During the mid-to-late 1960s, General Motors made flashy, semi-sporty versions of each of its full-sized B-body cars. Oldsobile had the Delta 88 Royale, for example, while Pontiac offered the Grand Prix. The rakish big Buick of that period was the Wildcat, built through the 1970 model year. Just as the Wildcat shoved aside the Invicta, the Centurion appeared in 1971 to replace the Wildcat. Named after a famous 1956 concept car, production of the Centurion continued just through 1973. Just over 100,000 were built, and here’s one of those rarities in a Colorado self-service boneyard.
The Centurion was available as a hardtop coupe, a convertible, and a four-door hardtop sedan. It was at heart a LeSabre with a different grille and other cosmetic touches.
Instead of the usual triple-shield Buick emblems, the Centurion got Roman-soldier badges.
Perhaps the world’s best-known Centurion is the ’72 convertible driven by Kurt Russel’s slimy-car-salesman character in the 1980 film, Used Cars.
Kurt ends up selling his Centurion to a customer he “baited” from the rival lot across the street.
The only engine available in the 1971 and 1972 Centurion was Buick’s 455-cubic-inch (7.5-liter) V8, renowned for its low-rpm torque. Power numbers for 1972 dropped considerably compared to 1971, mostly due to the switch from gross to net measurements that year; the base ’72 Centurion 455 was rated at 225 horsepower and 360 pound-feet, while an optional higher-compression version with dual exhaust made 270 hp and 390 pound-feet. All Centurions came off the assembly line with three-speed automatic transmissions.
For 1973, a Buick 350 (5.7-liter) V8 became standard Centurion equipment, with the 455 an extra-cost option. The original buyer of this Centurion probably regretted the single-digit fuel economy of the 455 when OPEC shut off the oil taps in October of 1973.
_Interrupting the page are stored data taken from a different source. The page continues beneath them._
-- ==== Sys2Proof/Machine/State.lean ====
section
/-!
DEFINITION. The state of the node: everything the spec gives it, as plain data, and the state at power-on with the input absent.
The nested structures stand in Data/. `free` counts the free values drawn (log entry 2) and `out` keeps what has left the node
at its interfaces, newest first (log entry 5): both are the model's own.
-/
namespace Sys2Proof

/-- What leaves the node at an interface. -/
inductive Out where
  /-- An MSI-X message of a vector (R481). -/
  | msix (o : Owner) (vec : Nat)
  /-- A mailbox reply (R448, R449): its header words M0 and M1, and the body with the result block at its head; or the CXL return code Busy. -/
  | mbox (o : Owner) (m0 m1 : Word) (body : List Byte)
  | mboxBusy (o : Owner) (typ tag : Nat)
  /-- A standard CXL mailbox reply (R355): return code and payload. -/
  | cxlMbox (o : Owner) (cmd code : Nat) (body : List Byte)
  /-- CXL.mem responses: data with its poison bit, or a completion, with DevLoad (R359, R369) and MetaField (R360). -/
  | memData (ld addr : Nat) (data : List Byte) (poison : Bool) (devLoad : Nat) (metaField : MetaField := .noOp)
  | memDone (ld addr : Nat) (devLoad : Nat) (metaField : MetaField := .noOp)
  /-- A configuration answer, or Configuration Request Retry Status (R441, R532). -/
  | config (o : Owner) (reg : Nat) (v : Option Word)
  | aer (ld : Nat) (fatal : Bool)
  /-- Register read data. -/
  | regRead (o : Owner) (bar0 : Bool) (off : Nat) (v : Word)
  /-- A frame, a pause frame and a discovery frame on a link, with its bytes. -/
  | frame (port link : Nat) (f : Frame)
  | pause (port link cls quanta : Nat) (frame : List Byte)
  | lldp (port link : Nat) (v : LldpTlv) (frame : List Byte)
  /-- A line of the UART. -/
  | uart (line : String)
  /-- SMBus bytes, or a NAK. -/
  | smb (bytes : List Nat)
  | smbNak
  /-- An NVMe command to a namespace of a drive: a read or a write of data units with their tag LBA, which carries what it writes (R433); a Flush (R386). -/
  | nvme (d ns lba blocks tagLba : Nat) (write : Bool) (units : List FlashUnit)
  | nvmeFlush (d ns : Nat)
deriving DecidableEq, Repr

/-- Partition states of R415, with the codes of GLB_PART_STATE in this order. -/
inductive PartState where
  | absent | open_ | locked | scrubbing
deriving DecidableEq, Repr

/-- A scrub under way (R438): the REMOVE's descriptor, which steps have ended, descriptors flushed. -/
structure Scrub where
  ctx : Nat
  index : BitVec 32
  start : Nat
  flushed : Nat
  drained : Bool := false
deriving DecidableEq, Repr

/-- A partition (R408 to R441). -/
structure PartS where
  state : PartState := .absent
  /-- The 32 words of its definition (R414), zero when ABSENT. -/
  definition : List Word := List.replicate 32 0#64
  epoch : Nat := 1
  qpnFirst : Nat := 0
  qpnCount : Nat := 0
  hostQos : Word := 0xFF10FF10#64
  scrub : Option Scrub := none
  /-- The sequence table (R82), IDs reserved by a FORK or a SPREAD_SET in flight, the runs of blocks of the table, of the lease table and of the automaton table. -/
  seqs : List (Nat × SeqRec) := []
  reservedSeqs : List Nat := []
  seqTable : List Blocks := []
  leaseTable : Option Blocks := none
  autoTable : List Blocks := []
  /-- Control blocks in use, and frame tables and word tables of page extents. -/
  blocks : List Blocks := []
  frameTables : List (Nat × Blocks) := []
  wordTables : List (Nat × Blocks) := []
  scales : List (Nat × ScaleTable) := []
  decode : List (Option DecodeTable) := [none, none]
  /-- The slot that took a decode table last (R215). -/
  lastDecode : Nat := 1
  patterns : Option (Nat × List Byte) := none
  patternBlocks : Option Blocks := none
deriving DecidableEq, Repr

namespace Machine

/-- Reasons for which the machine stops. -/
inductive Fault where
  /-- Raised by nothing: no command of this block stops the model. It stands here because the interface asks for the type; safe. -/
  | never
deriving DecidableEq, Repr

/-- Reasons for which a command has no meaning. -/
inductive Refusal where
  /-- Raised by an arm of Dispatch.lean whose command has no meaning in the model yet; safe, since nothing is claimed of it. -/
  | notModelled (mnemonic : String)
deriving DecidableEq, Repr

end Machine

end Sys2Proof

namespace Sys2Proof.Machine

/-- The state of the node. -/
structure State where
  /-- Commands that wait, first in, first out. -/
  pending : List Instr
  /-- The node time counter (R23), in ns, and whether it runs. -/
  time : Nat
  timeOn : Bool
  /-- Free values drawn so far, and what has left the node, newest first. -/
  free : Nat
  out : List Out
  /-- Host memory, HBM (extent number × 2^28 + offset) and the staging store. -/
  host : List Host.Cell
  hbm : List Host.Cell
  staging : List Host.Cell
  /-- Poisoned 64-byte lines: of HBM, by line number; listed in the Open poison list; of the staging store (R365, R510). -/
  hbmPoison : List Nat
  openPoison : List Nat
  stagingPoison : List Nat
  poisonOverflow : Bool
  /-- Owners: partitions 0 to 15, then the fabric manager. -/
  owners : List OwnerS
  parts : List PartS
  /-- Queue contexts held, by number: by a ring (owner, setup slot) or by a queue pair (its partition, QPN). -/
  contexts : List (Nat × (Owner × Bool × Nat))
  /-- Dispatched descriptors not yet committed, in dispatch order. -/
  flight : List Desc
  /-- Extents by node-wide number; frames of page extents not FREE; CB16 words of frames (R209). -/
  extents : List (Nat × Extent)
  frames : List (FrameAddr × FrameRec)
  words : List (FrameAddr × List Word)
  units : List (Nat × UnitS)
  /-- Near-bank bytes of each stack and of each partition, and exact bytes, in the present microsecond (R116, R155, R411). -/
  sweepWindow : Nat
  sweepUsed : List (Nat × Nat)
  exactWindow : Nat
  exactUsed : List (Nat × Nat)
  cores : List CoreS
  /-- Physical core of each logical core, 0xFF for none (R168). -/
  coreMap : List Nat
  /-- Turns of the owners on INGEST lanes and walk places, and the walks in progress (R136, R224, R412). -/
  turns : TurnS
  snare : SnareS
  fabric : FabricS
  net : NetS
  ports : FabricNet
  cxl : CxlS
  flash : FlashS
  fw : FwS
  belfry : BelfS
  power : PowerS
  faults : FaultS
  boot : BootS
  serial : SerialS
deriving DecidableEq, Repr

end Sys2Proof.Machine

namespace Sys2Proof

/-- The fuses of a shipped LFN-20-2 part (R543, R544, R545; log entry 6 for the values that the spec leaves to the part). -/
def Machine.shippedFuses : Fuses where
  identity := 0x4A3C000001F72E05#64
  seed := 1
  seedCheck := 3387065983
  imageKey := 0xf7fc7ed889402396b5c35b1b5bcd949f7ac69d02312d5feb988d0379411780bf
  lifecycle := 0x0F
  limits := 0x06C29986585F6934#64
  gens := [{ config := 0x3fffffff0ffffffffffffffff01, check := 0x6177EC70, valid := 0xF, burnt := true }, {}, {}, {}]

/-- The image public key in the header of boot slot A as shipped (R535; log entry 6): IMAGE_KEY is its SHA3-256. -/
def Machine.shippedKey : List Byte := List.replicate 1312 0#8

/-- The five images of boot slot A as shipped (R535; log entry 6). -/
def Machine.shippedImages : List Image :=
  [{ kind := 1, version := 1 }, { kind := 2, version := 1 }, { kind := 3, version := 1 }, { kind := 4, version := 1 },
   { kind := 5, version := 1 }]

/-- Modules of the package links of LFN-20-2 in the link order of R514 (R21). -/
def Machine.shippedLinks : List PkgLink :=
  [16, 16, 16, 16, 4, 4, 2, 2].map fun n => { modules := List.replicate n (false, 0, 0) }

/-- The node with the input absent, before PWR_MATE: the start that follows is POWER-ON (R540), with every register at the value that
R541 and chapter 20 give for it. -/
def Machine.State.reset : Machine.State where
  pending := []
  time := 0
  timeOn := false
  free := 0
  out := []
  host := []
  hbm := []
  staging := []
  hbmPoison := []
  openPoison := []
  stagingPoison := []
  poisonOverflow := false
  owners := List.replicate 17 {}
  parts := List.replicate 16 {}
  contexts := []
  flight := []
  extents := []
  frames := []
  words := []
  units := []
  sweepWindow := 0
  sweepUsed := []
  exactWindow := 0
  exactUsed := []
  cores := List.replicate 68 {}
  coreMap := List.range 64
  turns := {}
  snare := {}
  fabric := {}
  net := {}
  ports := {}
  cxl := {}
  flash := {}
  fw := { slots := [{ key := Machine.shippedKey, images := Machine.shippedImages, complete := true, number := 1 }, {}] }
  belfry := {}
  power := { domains := List.replicate 159 { present := .off } }
  faults := { links := Machine.shippedLinks }
  boot := { fuses := Machine.shippedFuses }
  serial := {}

end Sys2Proof
end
Front Range Colorado isn’t particularly rusty, but this car looks like it must have spent some time in a road-salty place like Wisconsin or Iowa.
There isn’t much left of the padded vinyl roof, standard equipment on all Centurion sedans and coupes.
It would have been prohibitively expensive to make this car nice again, so here it sits.
This radio played AM and 8-track tapes and cost $363 extra on a $4,508 car (that’s $2,615 and $32,485 in inflation-adjusted 2022 dollars).
You can still buy reproductions of these Buick Rallye wheels today.
You didn’t want to miss out on Buick Bargain Days in 1972.